# Task item:
In the reply, include exactly the lines of the entries below from the first to the line with "def State.upd (s", that line included.

# Input material:
-- ==== Sys2Proof/Machine/Ops.lean ====
section
/-! DEFINITION. The named operations that every block shares: the two dies, the register space, supervisor and station time,
line-grid positions, event bits and their posts, herdbook records and breaches. -/

namespace Sys2Proof.Machine

/-! ### Dies and outcomes -/

/-- One die of the package. -/
def State.die (s : State) (d : DieId) : Die := if d = 0 then s.die0 else s.die1
/-- A die replaced. -/
def State.setDie (s : State) (d : DieId) (x : Die) : State := if d = 0 then { s with die0 := x } else { s with die1 := x }
/-- A die rewritten. -/
def State.upd (s : State) (d : DieId) (f : Die → Die) : State := s.setDie d (f (s.die d))
/-- What the package has once, rewritten. -/
def State.updPkg (s : State) (f : Pkg → Pkg) : State := { s with pkg := f s.pkg }
/-- The other die. -/
def peer (d : DieId) : DieId := if d = 0 then 1 else 0

/-- The meaning's answer. -/
abbrev Result := Host.Outcome State Fault Refusal

/-! ### Registers -/

/-- A register's stored word. -/
def Die.reg (x : Die) (a : Nat) : W32 := mget regDefault x.regs a
/-- Stores a register's word. -/
def Die.setReg (x : Die) (a : Nat) (v : W32) : Die := { x with regs := mput regDefault x.regs a v }
/-- A field of a register instance. -/
def Die.fld (x : Die) (f : Fld) (i : Nat := 0) (j : Nat := 0) : Nat := bits (x.reg (fldAddr f i j)).toNat f.hi f.lo
/-- A word with the bits `hi` to `lo` replaced by `v`. -/
def putBits (w : W32) (hi lo v : Nat) : W32 :=
  BitVec.ofNat 32 (w.toNat - bits w.toNat hi lo * 2 ^ lo + v % 2 ^ (hi - lo + 1) * 2 ^ lo)
/-- Stores a field of a register instance. -/
def Die.setFld (x : Die) (f : Fld) (v : Nat) (i : Nat := 0) (j : Nat := 0) : Die :=
  x.setReg (fldAddr f i j) (putBits (x.reg (fldAddr f i j)) f.hi f.lo v)
/-- The instances below `n` of a register family that hold anything but their reset value. -/
def Die.listed (x : Die) (f : Fld) (n : Nat) : List Nat :=
  x.regs.filterMap fun e => if f.base ≤ e.1 ∧ (e.1 - f.base) % f.stride = 0 ∧ (e.1 - f.base) / f.stride < n then some ((e.1 - f.base) / f.stride) else none
/-- A flag of a register instance. -/
def Die.flag (x : Die) (f : Fld) (i : Nat := 0) (j : Nat := 0) : Bool := x.fld f i j == 1
/-- Raises a counter by `n`, modulo its width. -/
def Die.count (x : Die) (f : Fld) (i : Nat := 0) (n : Nat := 1) : Die := x.setFld f (x.fld f i + n) i

/-- The field of a die of the package. -/
def State.fld (s : State) (d : DieId) (f : Fld) (i : Nat := 0) (j : Nat := 0) : Nat := (s.die d).fld f i j
def State.setFld (s : State) (d : DieId) (f : Fld) (v : Nat) (i : Nat := 0) (j : Nat := 0) : State :=
  s.upd d fun x => x.setFld f v i j
def State.count (s : State) (d : DieId) (f : Fld) (i : Nat := 0) (n : Nat := 1) : State := s.upd d fun x => x.count f i n

/-- The package holds two dies (R4, DUAL). -/
def State.dual (s : State) : Bool := s.die0.flag R.SY_VARIANT_DUAL
/-- The package has the die. -/
def State.has (s : State) (d : DieId) : Bool := d = 0 || s.dual

/-- The meaning of a command that names a die and is well-formed where `ok` says so: its effect `f` on everything but the queue
of commands. -/
def onDie (s : State) (d : DieId) (ok : Bool) (f : State) : Result :=
  if !ok then .refused .illFormed else if s.has d then .next { f with pending := s.pending } else .fault .noInstance

/-! ### Free values -/

/-- The next free value. -/
def State.freeValue (s : State) : Nat := Config.freeNat s.free
/-- The next free value and the state in which it has been drawn. -/
def State.draw (s : State) : Nat × State := (Config.freeNat s.free, { s with free := s.free + 1 })

/-- The `n` bytes of an image that stands in a transfer buffer (R433). -/
def imageBytes (n : Nat) (m : Buf) : List Byte := (List.range n).map fun i => (oget m i).getD (Config.imageByte i)

/-! ### Time -/

/-- One nanosecond in units of time. -/
def nsec : Nat := 65536
def usec : Nat := 1000 * nsec
def msec : Nat := 1000 * usec
def second : Nat := 1000 * msec

/-- A plan runs on the package. -/
def State.planRuns (s : State) : Bool := s.pkg.plans.running.isSome

/-- The source that a die follows (R36): its plan's, or before a plan REF_IN where it carries a valid reference and FREE
otherwise on die 0, DIE0 on die 1 (R37); its backup PTP while that is active (R62). DEDUCED (log entry 62): R37's 'at admission' is the
moment at which the plan starts to run, since an admitted plan may be cancelled and R37 begins 'until a plan runs'. -/
def State.source (s : State) (d : DieId) : Nat :=
  let x := s.die d
  if d ≠ 0 ∧ x.flag R.TB_STATUS_BACKUP_ACTIVE then 1
  else if s.planRuns then x.fld R.TB_MODE_SOURCE
  else if d ≠ 0 then 3
  else if x.fld R.TB_REF_FORMAT_FORMAT = 0 then 0 else 2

# Solution below:
-- ==== Sys2Proof/Machine/Ops.lean ====
section
/-! DEFINITION. The named operations that every block shares: the two dies, the register space, supervisor and station time,
line-grid positions, event bits and their posts, herdbook records and breaches. -/

namespace Sys2Proof.Machine

/-! ### Dies and outcomes -/

/-- One die of the package. -/
def State.die (s : State) (d : DieId) : Die := if d = 0 then s.die0 else s.die1
/-- A die replaced. -/
def State.setDie (s : State) (d : DieId) (x : Die) : State := if d = 0 then { s with die0 := x } else { s with die1 := x }
/-- A die rewritten. -/
def State.upd (s : State) (d : DieId) (f : Die → Die) : State := s.setDie d (f (s.die d))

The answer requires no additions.